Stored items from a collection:

Start of Block

/-- A participant with an operation that is still carried: its `gainget` and `taskdone` follow it (R408). -/
def holdOps (c : Ctl) (s : State) (e : Env) (t : Thread) : Option Hold :=
  if t.predTrue c.pred c.neg && s.opsCarried e.w.wid t.idx then some .heapOps else none

/-- What a launch's heap holds of a task at a die. -/
def Grid.taskGet (g : Grid) (d n : Nat) (what : GainWhat) : Option Word :=
  (g.heap? d).bind fun h => ((h.enroll g.gid n).task? n).map fun k => k.get what

/-- GAINGET (R396). -/
def execGainget (c : Ctl) (d : Dst) (a : Opd) (what : GainWhat) (ch : Bool) (s : State) : Out :=
  .next (issue (Form.short c [a] d.opds).accesses (holdOps c) (fun e s =>
    let get := fun (t : Thread) =>
      let n := (e.read0 s t a).toNat
      (s.heapTarget e ch false n).bind fun x => x.1.taskGet x.2 n what
    let ts := computing d (e.parts c)
    let s1 := s.writeAll e (ts.filter fun t => (get t).isSome) d fun t => .all ((get t).getD 0)
    (ts.filter fun t => (get t).isNone).foldl (fun s' t => e.illegal s' t subField) s1) s)

/-- The residual of a launch in a die's view. -/
def Grid.residOn (g : Grid) (d : Nat) : Nat :=
  match g.heap? d with
  | some h => h.view
  | none => (g.heaps.map Heap.part).sum

/-- RESIDGET (R396). -/
def execResidget (c : Ctl) (d : Dst) (ch : Bool) (s : State) : Out :=
  .next (issue (Form.short c [] d.opds) noHold (fun e s =>
    let ps := e.parts c
    match s.heapGrid e ch with
    | some g => s.writeAll e ps d fun _ => .all (residWord (g.residOn e.w.die))
    | none =>
      if ch then ps.foldl (fun s' t => e.illegal s' t subField) s else s.writeAll e ps d fun _ => .all 0) s)

/-- The hold of `taskdone`: the warp's long-latency instructions, a release (R397), the thread's earlier operations (R408)
and the lines of the task's record. -/
def holdTask (c : Ctl) (s : State) (e : Env) (t : Thread) : Option Hold :=
  if (e.parts c).isEmpty then none
  else if e.b.task.isSome && !e.w.pend.isEmpty then some (.drained true)
  else match holdRelease c s e t, holdOps c s e t with
    | some x, _ => some x
    | none, some x => some x
    | none, none => match e.b.task with
      | none => none
      | some n => unitHold true (s.taskLines e.g e.w.die n)

/-- TASKDONE (R397). -/
def execTaskdone (c : Ctl) (b : Src) (s : State) : Out :=
  .next (issue { Form.short c b.opds [] with heap := true } (holdTask c) (fun e s =>
    match e.parts c, e.b.task with
    | [], _ => s
    | ps, none => ps.foldl (fun s' t => e.illegal s' t subField) s
    | t :: _, some n =>
      let s1 := s.heapEvent e.g.gid e.w.die fun h => h.done (e.gainVal s t b) n (s.binFor e.g e.w.die n)
      e.w.threads.foldl (fun s' u => s'.endThread e.w.wid u.idx e.triple) s1) s)

/-! ## Steps of the heap unit -/

/-- The first operation carried to a heap may enter its order: no line of the record must be waited for. -/
def State.opReady (s : State) (g : Grid) (h : Heap) : Bool :=
  match h.ops with
  | [] => false
  | x :: _ => (s.taskLines g h.die x.n).isEmpty

/-- HEAP_OPERATION_ARRIVAL (R380): an operation carried from another die enters the order of its task's die. -/
def execHeapOperationArrival (gid d : Nat) (s : State) : Out :=
  match s.grid? gid with
  | none => .next s
  | some g =>
    match g.heap? d with
    | none => .next s
    | some h =>
      match h.ops with
      | [] => .next s
      | x :: rest =>
        if !s.opReady g h then .next s
        else .next (s.heapEvent gid d fun h => { h with ops := rest }.change x.set x.val x.n (s.binFor g d x.n))

/-- The waiting task of lowest record number. -/
def Heap.firstOver (h : Heap) : Option Task :=
  (h.tasks.filter fun t => decide (t.st = .queued) && t.overflowed).foldl
    (fun o t => match o with
      | none => some t
      | some u => if t.n < u.n then some t else some u) none

/-- HEAP_OVERFLOW_ENTRY (R374): a task that waits for room enters the heap with its stamp. -/
def execHeapOverflowEntry (gid d : Nat) (s : State) : Out :=
  match (s.grid? gid).bind fun g => g.heap? d with
  | none => .next s
  | some h =>
    match h.firstOver with
    | none => .next s
    | some t =>
      if heapRoom ≤ h.queued then .next s
      else .next (s.heapEvent gid d fun h =>
        { (h.setTask { t with overflowed := false, stamp := h.nextStamp }) with nextStamp := h.nextStamp + 1 })

/-- Cycles between two exchanges of parts. -/
def exchangeCycles : Nat := 512

/-- RESID_PART_EXCHANGE (R380): a die sends its part, and the die of rank 0 also STOP, to the other named dies. -/
def execResidPartExchange (gid d : Nat) (s : State) : Out :=
  match s.grid? gid with
  | none => .next s
  | some g =>
    match g.heap? d with
    | none => .next s
    | some h =>
      if !g.spread || g.retired || decide (s.now < h.lastExchange + exchangeCycles) then .next s
      else
        let stop := h.stop && decide (d = g.rank0)
        .next (s.updGrid gid fun g => { g with heaps := g.heaps.map fun x =>
          if x.die = d then { x with lastExchange := s.now }
          else ({ x with parts := setKey d h.part x.parts, stop := x.stop || stop }).test g })

end Sys2Proof.Machine
end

End of Block

**What you should do:** Write the entries out a second time. Match them exactly.

**Answer section:**
/-- A participant with an operation that is still carried: its `gainget` and `taskdone` follow it (R408). -/
def holdOps (c : Ctl) (s : State) (e : Env) (t : Thread) : Option Hold :=
  if t.predTrue c.pred c.neg && s.opsCarried e.w.wid t.idx then some .heapOps else none

/-- What a launch's heap holds of a task at a die. -/
def Grid.taskGet (g : Grid) (d n : Nat) (what : GainWhat) : Option Word :=
  (g.heap? d).bind fun h => ((h.enroll g.gid n).task? n).map fun k => k.get what

/-- GAINGET (R396). -/
def execGainget (c : Ctl) (d : Dst) (a : Opd) (what : GainWhat) (ch : Bool) (s : State) : Out :=
  .next (issue (Form.short c [a] d.opds).accesses (holdOps c) (fun e s =>
    let get := fun (t : Thread) =>
      let n := (e.read0 s t a).toNat
      (s.heapTarget e ch false n).bind fun x => x.1.taskGet x.2 n what
    let ts := computing d (e.parts c)
    let s1 := s.writeAll e (ts.filter fun t => (get t).isSome) d fun t => .all ((get t).getD 0)
    (ts.filter fun t => (get t).isNone).foldl (fun s' t => e.illegal s' t subField) s1) s)

/-- The residual of a launch in a die's view. -/
def Grid.residOn (g : Grid) (d : Nat) : Nat :=
  match g.heap? d with
  | some h => h.view
  | none => (g.heaps.map Heap.part).sum

/-- RESIDGET (R396). -/
def execResidget (c : Ctl) (d : Dst) (ch : Bool) (s : State) : Out :=
  .next (issue (Form.short c [] d.opds) noHold (fun e s =>
    let ps := e.parts c
    match s.heapGrid e ch with
    | some g => s.writeAll e ps d fun _ => .all (residWord (g.residOn e.w.die))
    | none =>
      if ch then ps.foldl (fun s' t => e.illegal s' t subField) s else s.writeAll e ps d fun _ => .all 0) s)

/-- The hold of `taskdone`: the warp's long-latency instructions, a release (R397), the thread's earlier operations (R408)
and the lines of the task's record. -/
def holdTask (c : Ctl) (s : State) (e : Env) (t : Thread) : Option Hold :=
  if (e.parts c).isEmpty then none
  else if e.b.task.isSome && !e.w.pend.isEmpty then some (.drained true)
  else match holdRelease c s e t, holdOps c s e t with
    | some x, _ => some x
    | none, some x => some x
    | none, none => match e.b.task with
      | none => none
      | some n => unitHold true (s.taskLines e.g e.w.die n)

/-- TASKDONE (R397). -/
def execTaskdone (c : Ctl) (b : Src) (s : State) : Out :=
  .next (issue { Form.short c b.opds [] with heap := true } (holdTask c) (fun e s =>
    match e.parts c, e.b.task with
    | [], _ => s
    | ps, none => ps.foldl (fun s' t => e.illegal s' t subField) s
    | t :: _, some n =>
      let s1 := s.heapEvent e.g.gid e.w.die fun h => h.done (e.gainVal s t b) n (s.binFor e.g e.w.die n)
      e.w.threads.foldl (fun s' u => s'.endThread e.w.wid u.idx e.triple) s1) s)

/-! ## Steps of the heap unit -/

/-- The first operation carried to a heap may enter its order: no line of the record must be waited for. -/
def State.opReady (s : State) (g : Grid) (h : Heap) : Bool :=
  match h.ops with
  | [] => false
  | x :: _ => (s.taskLines g h.die x.n).isEmpty

/-- HEAP_OPERATION_ARRIVAL (R380): an operation carried from another die enters the order of its task's die. -/
def execHeapOperationArrival (gid d : Nat) (s : State) : Out :=
  match s.grid? gid with
  | none => .next s
  | some g =>
    match g.heap? d with
    | none => .next s
    | some h =>
      match h.ops with
      | [] => .next s
      | x :: rest =>
        if !s.opReady g h then .next s
        else .next (s.heapEvent gid d fun h => { h with ops := rest }.change x.set x.val x.n (s.binFor g d x.n))

/-- The waiting task of lowest record number. -/
def Heap.firstOver (h : Heap) : Option Task :=
  (h.tasks.filter fun t => decide (t.st = .queued) && t.overflowed).foldl
    (fun o t => match o with
      | none => some t
      | some u => if t.n < u.n then some t else some u) none

/-- HEAP_OVERFLOW_ENTRY (R374): a task that waits for room enters the heap with its stamp. -/
def execHeapOverflowEntry (gid d : Nat) (s : State) : Out :=
  match (s.grid? gid).bind fun g => g.heap? d with
  | none => .next s
  | some h =>
    match h.firstOver with
    | none => .next s
    | some t =>
      if heapRoom ≤ h.queued then .next s
      else .next (s.heapEvent gid d fun h =>
        { (h.setTask { t with overflowed := false, stamp := h.nextStamp }) with nextStamp := h.nextStamp + 1 })

/-- Cycles between two exchanges of parts. -/
def exchangeCycles : Nat := 512

/-- RESID_PART_EXCHANGE (R380): a die sends its part, and the die of rank 0 also STOP, to the other named dies. -/
def execResidPartExchange (gid d : Nat) (s : State) : Out :=
  match s.grid? gid with
  | none => .next s
  | some g =>
    match g.heap? d with
    | none => .next s
    | some h =>
      if !g.spread || g.retired || decide (s.now < h.lastExchange + exchangeCycles) then .next s
      else
        let stop := h.stop && decide (d = g.rank0)
        .next (s.updGrid gid fun g => { g with heaps := g.heaps.map fun x =>
          if x.die = d then { x with lastExchange := s.now }
          else ({ x with parts := setKey d h.part x.parts, stop := x.stop || stop }).test g })

end Sys2Proof.Machine
end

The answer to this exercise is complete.